## [What is required]
In the material below, transcribe every line from the first through the line holding "records (R150) -/", exactly, and stop after that line.

(Beginning of Given entries)

-- ==== Sys2Proof/Machine/Formats.lean ====
section
/-! DEFINITION. The records the part writes into host memory, byte for byte
(11_formats_and_register_window.md), and where it writes them. -/

namespace Sys2Proof.Machine

/-! ### Completion records (R150) -/

/-- The fields of a completion record but its phase (R150). -/
structure Completion where
  kind : Byte
  ring : Ring
  tag : Half
  status : Status
  detail : Nat
  flags : CompletionFlags
  attemptsUsed : Nat
  collectsUsed : Nat
  trueLength : Nat
  stamp : Word
  result : List Byte
deriving DecidableEq, Repr

/-- Twelve zero bytes: an empty result area. -/
def zeroResult : List Byte := List.replicate 12 0

/-- The record kind code of an entry. -/
def EntryKind.code : EntryKind → Byte
  | .transact => 1
  | .fence => 3

/-- The result area of an entry's completion: zero but for a FENCE that retired OK (R99, R95). -/
def Entry.result (e : Entry) (status : Status) : List Byte :=
  if e.kind == .fence && status == .ok then
    padTo 12 (le16 (BitVec.ofNat 16 e.waitPlaced) ++ le16 (BitVec.ofNat 16 e.notOkCount))
  else zeroResult

/-- What was fixed when the entry retired. -/
def Entry.finalD (e : Entry) : Final :=
  e.final.getD { status := .ok, flags := CompletionFlags.clear }

/-- The completion of an entry; a failed reply copy replaces the status and puts the original
status in place of the detail (R148). -/
def Entry.completion (e : Entry) (stamp : Word) (copyFailed : Bool) : Completion where
  kind := e.kind.code
  ring := e.ring
  tag := e.tag
  status := if copyFailed then .hostWriteError else e.finalD.status
  detail := if copyFailed then e.finalD.status.code else e.lastEnding.code
  flags := e.finalD.flags
  attemptsUsed := e.attemptsUsed
  collectsUsed := e.collectsUsed
  trueLength := e.replyTrueLength.getD 0
  stamp := stamp
  result := e.result e.finalD.status

/-- A completion with every count 0, no flag and detail NONE (R134, R150). -/
def Completion.plain (kind : Byte) (ring : Ring) (tag : Half) (status : Status) (stamp : Word)
    (result : List Byte) : Completion where
  kind := kind
  ring := ring
  tag := tag
  status := status
  detail := 0
  flags := CompletionFlags.clear
  attemptsUsed := 0
  collectsUsed := 0
  trueLength := 0
  stamp := stamp
  result := result

/-- The completion of a retire queue item (R150). A place or control place that holds nothing has
no item in the queue (R146); the model then writes an empty completion. -/
def State.completionOf (s : State) (q : QueuedItem) (copyFailed : Bool) : Completion :=
  match q.item with
  | .entry i => (s.entry i).completion q.stamp copyFailed
  | .immediate p =>
    match s.admission.places.get p with
    | some c => Completion.plain c.kind c.ring c.tag c.status q.stamp c.result
    | none => Completion.plain 0 .h 0 .ok q.stamp zeroResult
  | .lineControl l =>
    match (s.line l).control with
    | .completed _ tag ring status => Completion.plain 4 ring tag status q.stamp zeroResult
    | _ => Completion.plain 4 .h 0 .ok q.stamp zeroResult

/-- The byte that carries the phase bit: 1 on even passes over the ring (R149). -/
def phaseByte (posted : Half) (size : Nat) : Byte :=
  if (posted.toNat / size) % 2 = 0 then 1 else 0

/-- The 32 bytes of a completion record. -/
def Completion.bytes (c : Completion) (phase : Byte) : List Byte :=
  [c.kind, byteOf (ringCode c.ring)] ++ le16 c.tag
    ++ [byteOf c.status.code, byteOf c.detail, c.flags.toByte, byteOf c.attemptsUsed,
        byteOf c.collectsUsed, byteOf c.trueLength, 0, 0]
    ++ le32 c.stamp ++ (padTo 12 c.result).take 12 ++ [0, 0, 0, phase]

/-! ### Indication records (R154) -/

/-- The kind code of an indication. -/
def IndicationBody.code : IndicationBody → Byte
  | .event .. => 1
  | .stray .. => 2
  | .stationState .. => 3
  | .mark .. => 4
  | .lineState .. => 5

/-- Bytes 8 to 14 of an indication record. -/
def IndicationBody.fields : IndicationBody → List Byte
  | .event station number length _ =>
    [byteOf station, byteOf number, byteOf length, byteOf (bit (decide (48 < length))), 0, 0, 0]
  | .stray addr kind length late _ =>
    [addr, byteOf kind, byteOf length, byteOf (bit (decide (48 < length)) + 2 * bit late), 0, 0, 0]
  | .stationState station old new reason word =>
    [byteOf station, byteOf old.code, byteOf new.code, byteOf reason.code] ++ le16 word ++ [0]
  | .mark number start => le32 start ++ le16 number ++ [0]
  | .lineState state cause => [byteOf state.code, byteOf cause.code, 0, 0, 0, 0, 0]

/-- The inline payload of an indication: at most 48 bytes. -/
def IndicationBody.payload : IndicationBody → List Byte
  | .event _ _ _ bytes => bytes
  | .stray _ _ _ _ bytes => bytes
  | _ => []

/-- The 64 bytes of an indication record. -/
def Indication.bytes (x : Indication) (phase : Byte) : List Byte :=
  [x.body.code, byteOf x.line.val] ++ le16 (BitVec.ofNat 16 x.lost) ++ le32 x.stamp
    ++ x.body.fields ++ (padTo 48 x.body.payload).take 48 ++ [phase]

/-! ### The accesses the part makes (R165) -/

/-- A write access: where and what. -/
structure WriteAccess where
  addr : HostAddr
  bytes : List Byte
deriving DecidableEq, Repr

/-- The address of a ring's slot for an index, with records of `width` bytes (R125, R149). -/
def RingPlace.slot (p : RingPlace) (index : Half) (width : Nat) : HostAddr :=
  p.base + BitVec.ofNat 64 (width * (index.toNat % p.size))

/-- The shadow field of a ring. -/
def ConfigCopy.shadowField (c : ConfigCopy) : Ring → HostAddr
  | .h => c.shadow
  | .l => c.shadow + 2

/-- The shadow head write in flight for a ring (R128). -/
def State.shadowAccess (s : State) (r : Ring) : Option WriteAccess :=
  match (s.ringUnit r).shadow with
  | .idle => none
  | .writing v => some { addr := s.cfg.shadowField r, bytes := le16 v }
  | .writingPending v => some { addr := s.cfg.shadowField r, bytes := le16 v }

/-- How many reply bytes posting copies to the host: none without a reply true length or for a
FENCE (R148). -/
def Entry.copyLength (e : Entry) : Nat :=
  match e.kind, e.replyTrueLength with
  | .transact, some n => min e.replyBufferLength n
  | _, _ => 0

/-- The reply copy of the head item (R122, R148). -/
def State.replyAccess (s : State) : Option WriteAccess :=
  match s.retire.queue with
  | { item := .entry i, stamp := _ } :: _ =>
    let e := s.entry i
    some { addr := e.replyBufferAddress,
           bytes := s.store.bytes.readChain e.replyReservation e.copyLength }
  | _ => none

/-- The completion record write of the head item (R149). -/
def State.completionAccess (s : State) (copyFailed : Bool) : Option WriteAccess :=
  match s.retire.queue with
  | q :: _ =>
    some { addr := s.cfg.completionRing.slot s.cplRing.posted 32,
           bytes := (s.completionOf q copyFailed).bytes
             (phaseByte s.cplRing.posted s.cfg.completionRing.size) }
  | [] => none

/-- The write of the head indication (R153). -/
def State.indicationAccess (s : State) : Option WriteAccess :=
  match s.ind.queue with
  | x :: _ =>
    some { addr := s.cfg.indicationRing.slot s.indRing.posted 64,
           bytes := x.bytes (phaseByte s.indRing.posted s.cfg.indicationRing.size) }
  | [] => none

end Sys2Proof.Machine
end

(End of Given entries)

## [Result for this exercise]
-- ==== Sys2Proof/Machine/Formats.lean ====
section
/-! DEFINITION. The records the part writes into host memory, byte for byte
(11_formats_and_register_window.md), and where it writes them. -/

namespace Sys2Proof.Machine

/-! ### Completion records (R150) -/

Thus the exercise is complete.